▶ ASSIGNED TASK
A word-for-word transcript of the closing lines is required: from the one with "one point. -/" through the final line of the data.

▶ DATA SECTION
___
/-- A latched jam with no record, with a record that others of the kind stand before, and before the INU's
rebuild. -/
theorem witness_PassageEndsJam :
    let jam (n : Nat) (st : RecState) : IncRec := { record .coinJam st with slot := n, seq := n }
    let s (rs : List IncRec) : State := { ready with inu.latches := 16, inu.records := rs }
    let rs := [jam 0 .reported, jam 63 .pending, { record .shock .pending with slot := 7 }]
    ((s []).powered = true ∧ (s []).pfu.power = .running ∧ starting (s []) = false ∧
      (s []).inu.rebuilt = true ∧ latched (s []).inu.latches .coinJam = true ∧ IndexLaw (s [])) ∧
    (IndexLaw (s rs) ∧
      (s rs).inu.records =
        [jam 0 .reported] ++ jam 63 .pending :: [{ record .shock .pending with slot := 7 }] ∧
      (jam 63 .pending).kind = .coinJam ∧ IncKind.shock ≠ .coinJam) ∧
    ({ s [] with inu.rebuilt := false } : State).inu.rebuilt = false := by decide +kernel

/-- R54, R125, R131: the passage that ends a jam clears its latch and marks its latest record. -/
theorem test_entryPassage_ends_the_jam :
    let t := nx (.entryPassage false) (nx .entryBlocked (nx .entrySensorBlockedEdge ready))
    latched t.inu.latches .coinJam = false ∧ coinsBarred t = false ∧
      t.inu.records.map (fun r => (r.kind, r.cleared)) = [(.coinJam, true)] := by decide +kernel

/-- A call in GRACE to whose credit of 12 a coin of 10 comes: short of a due 23 and a cover of 22, in a
line in GRACE and with an interval end passed; and an object with no coin granted. -/
theorem witness_GraceTested :
    let c := ctxOf charging
    let x (due : Nat) : Ctx :=
      { c with phase := .grace, due := due, graceDeadline := some 70, finish := some 60 }
    let s (due : Nat) : State :=
      { charging with
        lnu.state := .grace
        rtu.ms := 61000
        rtu.ctx := some (x due)
        cnu.chute := [⟨1, 10, 0, 1200⟩]
        cnu.nextSeq := 2 }
    let credit := (x 0).cin + (x 0).roll.foldl (fun v y => v + y.value) 0 + 10 - (x 0).consumed
    ((s 22).powered = true ∧ (s 22).pfu.power = .running ∧ starting (s 22) = false ∧
      (s 22).cnu.escrow.length < 8 ∧ (s 22).cnu.openCall = some (x 22).owner ∧
      (s 22).rtu.ctx = some (x 22) ∧ (x 22).phase = .grace) ∧
    credit = 22 ∧ (s 22).cnu.chute ≠ [] ∧ ({ s 22 with cnu.chute := [] } : State).cnu.chute = [] := by
  decide +kernel

/-- R97: the coin that covers the due charge pays the interval. -/
theorem test_grace_covered :
    let c := { ctxOf charging with phase := .grace, due := 12, graceDeadline := some 70 }
    let s := { charging with lnu.state := .grace, rtu.ctx := some c, cnu.chute := [⟨1, 10, 0, 1200⟩] }
    let t := nx (.entryPassage false) s
    t.lnu.state = .connected ∧
      t.rtu.ctx.map (fun c => (c.phase, c.consumed, c.intervals, c.due)) =
        some (.charging, 40, 2, 0) := by decide +kernel

/-- A clear sensor, a blocking of 2 s at hand, one past its event, and the coins of the chute at one
deadline. -/
theorem witness_EntrySensorTimes :
    let blocked := { ready with cnu.blockedSince := some 0, cnu.jamDue := some 2000 }
    let c : ChuteCoin := ⟨2, 20, 0, 1200⟩
    let s := { ready with cnu.chute := [⟨1, 10, 0, 1201⟩, c, ⟨1, 10, 0, 1200⟩] }
    (ready.powered = true ∧ ready.pfu.power = .running ∧ starting ready = false ∧
      ready.cnu.blockedSince = none) ∧
    (starting { blocked with cfl.step := .settle } = true) ∧
    (blocked.cnu.blockedSince.isSome = true ∧ blocked.cnu.jamDue = some 2000 ∧
      ready.cnu.jamDue = none ∧ ready.cnu.chute = []) ∧
    ({ blocked with pfu.power := .saved } : State).pfu.power ≠ .running ∧
    (s.cnu.chute = [⟨1, 10, 0, 1201⟩] ++ c :: [⟨1, 10, 0, 1200⟩] ∧ s.pfu.power = .running ∧
      s.cnu.blockedSince = none ∧ (∀ x ∈ [(⟨1, 10, 0, 1201⟩ : ChuteCoin)], c.deadline < x.deadline) ∧
      ∀ x ∈ [(⟨1, 10, 0, 1200⟩ : ChuteCoin)], c.deadline ≤ x.deadline) := by decide +kernel

/-- A COLLECT drop at both fill counts with the latches clear and set; a stuck coin; the last restored drop
over a tube that is not empty, and one with a coin granted since. -/
theorem witness_ExitPassageCompletesDrop :
    let stuck := { collecting with cnu.motion := none, cnu.stuck := some .ret }
    let near := { collecting with adu.cache.boxCoins := 899 }
    let full := { collecting with adu.cache.boxCoins := 999, inu.latches := 0x80 }
    let last :=
      { collecting with
        cnu.escrow := [{ coin 0 with status := .dropping }]
        cnu.restored := [0]
        cnu.coinSince := false }
    (collecting.powered = true ∧ collecting.pfu.power = .running ∧ starting collecting = false ∧
      collecting.cnu.clearance = none ∧
      collecting.cnu.escrow = { coin 0 with status := .dropping } :: [coin 1] ∧
      collecting.cnu.restored = [] ∧ collecting.cnu.drops = [] ∧
      collecting.cnu.motion = some ⟨.collect, 500⟩) ∧
    (stuck.cnu.motion = none ∧ stuck.cnu.stuck = some .ret ∧
      ({ coin 0 with status := .dropping } : Coin).status = .dropping) ∧
    (near.cfl.params.boxNearFull = satAdd near.adu.cache.boxCoins 1 ∧ near.inu.rebuilt = true ∧
      latched near.inu.latches .cashboxNearFull = false) ∧
    (full.cfl.params.boxFull = satAdd full.adu.cache.boxCoins 1 ∧
      latched full.inu.latches .cashboxNearFull = true ∧
      latched full.inu.latches .cashboxFull = false) ∧
    (last.cnu.escrow = { coin 0 with status := .dropping } :: [] ∧ last.cnu.restored = [(coin 0).seq] ∧
      last.cnu.coinSince = false ∧ last.cnu.chute = [] ∧ last.inu.rebuilt = true) ∧
    ({ last with cnu.coinSince := true } : State).cnu.coinSince = true := by
  decide +kernel

/-- R177: the sweep begins with the last restored drop, and a coin granted since keeps it from beginning. -/
theorem test_exitPassage_sweeps :
    let s :=
      { collecting with
        cnu.escrow := [{ coin 0 with status := .dropping }]
        cnu.restored := [0]
        cnu.coinSince := false }
    let t := nx (.exitPassage false) s
    t.cnu.clearance = some ⟨1, 500, true⟩ ∧ t.inu.attrs.coinPathErrors.total = 1 ∧
      (nx (.exitPassage false) { s with cnu.coinSince := true }).cnu.clearance = none ∧
      (nx (.exitPassage true) s).cnu.clearance = none := by decide +kernel

theorem witness_StrayExit :
    ready.powered = true ∧ ready.pfu.power = .running ∧ starting ready = false ∧
      ready.cnu.clearance = none ∧ ready.cnu.motion = none ∧ ready.cnu.stuck = none := by
  decide +kernel

/-- Out of RUNNING with a clearance and without one, and in STARTING with none. -/
theorem witness_ExitPassageHeld :
    let saved := { up with pfu.power := .saved }
    (saved.powered = true ∧ saved.pfu.power ≠ .running ∧ saved.cnu.clearance = none) ∧
    ({ saved with cnu.clearance := some ⟨3, 500, false⟩ } : State).cnu.clearance.isSome = true ∧
    (starting { up with cfl.step := .settle } = true ∧ up.cnu.clearance = none) := by decide +kernel

/-- R63: an exit held before the clearance began is none of the clearance's when the power returns. -/
theorem test_held_exit_is_no_clearance_drop :
    let s := { up with
      cfl.step := .settle
      pfu.power := .saved
      pfu.warning := true
      held := [.exitPassage false]
      cnu.clearance := some ⟨3, 500, false⟩ }
    let t := nx .warningCleared s
    t.pfu.power = .running ∧ t.held = [.exitPassage false] ∧ t.cnu.clearance = some ⟨3, 500, false⟩ := by
  decide +kernel

theorem witness_ClearanceGoesOn :
    let s (n : Nat) (sweep : Bool) : State := { up with cnu.clearance := some ⟨n, 500, sweep⟩ }
    (s 7 true).powered = true ∧ (s 7 true).pfu.power = .running ∧
      (s 7 true).cnu.clearance = some ⟨7, 500, true⟩ ∧
      (s 8 false).cnu.clearance = some ⟨8, 500, false⟩ := by
  decide +kernel

/-- A drop in motion before its deadline, at it and with a settlement watched; a clearance and a sweep;
and neither. -/
theorem witness_ExitTimerRunsOut :
    let clear (sweep : Bool) : State := { up with cnu.clearance := some ⟨1, 500, sweep⟩ }
    let late := { collecting with cnu.ms := 500, cnu.watch := [⟨1, false⟩] }
    (collecting.powered = true ∧ collecting.pfu.power = .running ∧ collecting.cnu.clearance = none ∧
      collecting.cnu.motion = some ⟨.collect, 500⟩ ∧ collecting.cnu.ms < 500) ∧
    (late.cnu.motion = some ⟨.collect, 500⟩ ∧ late.cnu.ms = 500 ∧ late.cnu.watch ≠ []) ∧
    ((clear false).cnu.clearance = some ⟨1, 500, false⟩ ∧
      (clear true).cnu.clearance = some ⟨1, 500, true⟩) ∧
    (up.powered = true ∧ up.pfu.power = .running ∧ up.cnu.clearance = none ∧ up.cnu.motion = none) := by
  decide +kernel

/-- R47, R59, R62: the debounce counts go on while the exit timer runs. -/
theorem test_exitTimeout_debounce :
    let t := nx .exitTimeout { collecting with cnu.ms := 120, cnu.edgeMs := 7 }
    t.cnu.ms = 500 ∧ t.cnu.edgeMs = 387 ∧ (nx .exitTimeout up).cnu = up.cnu := by decide +kernel

theorem witness_CashBoxSwitches :
    let out :=
      { calling .connected with
        cnu.boxPresent := false
        cnu.drops := [⟨0, .collect⟩] }
    (up.powered = true ∧ up.cnu.doorOpen = false ∧ up.cnu.boxPresent = true ∧ up.acu.mode ≠ .service) ∧
    ({ up with acu.mode := .service } : State).acu.mode = .service ∧
    ({ up with cnu.doorOpen := true } : State).cnu.doorOpen = true ∧
    ({ up with cnu.boxPresent := false } : State).cnu.drops = [] ∧
    (out.cnu.boxPresent = false ∧ out.cnu.escrow = coin 0 :: [coin 1] ∧
      out.cnu.drops = ⟨0, .collect⟩ :: [] ∧ (⟨0, .collect⟩ : Drop).seq = (coin 0).seq ∧
      out.cnu.motion = none ∧ out.cnu.clearance = none ∧ out.cnu.frozen = false ∧
      out.pfu.power = .running ∧ starting out = false) := by decide +kernel

theorem witness_CashBoxEmptied :
    let v := asked kindEmptyCashbox []
    let s := req kindEmptyCashbox [] { up with acu.mode := .service }
    (InService kindEmptyCashbox v (req kindEmptyCashbox [] up) ∧ up.acu.mode ≠ .service) ∧
    (InService kindEmptyCashbox v s ∧ s.acu.mode = .service ∧ s.pfu.power = .running ∧
      s.cnu.boxPresent = true ∧ s.inu.rebuilt = true) ∧
    (nx .emptyCashbox { s with adu.cache.boxCoins := 1 }).adu.dirty = true ∧
    (InService kindEmptyCashbox v { s with cnu.boxPresent := false }) := by decide +kernel

/-! ### Tariff and clock -/

/-- An area of 1671 words whose items all pass: no entry, no row in use, schedules of one point. -/
def passing : List Word :=
  List.replicate 1604 0 ++ ([1, 0, 1] ++ List.replicate 14 0) ++ ([1, 0, 2] ++ List.replicate 14 0) ++
    ([1, 0, 3] ++ List.replicate 14 0) ++ List.replicate 16 0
___
▶ OUTPUT FOR THIS TASK
/-- An area of 1671 words whose items all pass: no entry, no row in use, schedules of one point. -/
def passing : List Word :=
  List.replicate 1604 0 ++ ([1, 0, 1] ++ List.replicate 14 0) ++ ([1, 0, 2] ++ List.replicate 14 0) ++
    ([1, 0, 3] ++ List.replicate 14 0) ++ List.replicate 16 0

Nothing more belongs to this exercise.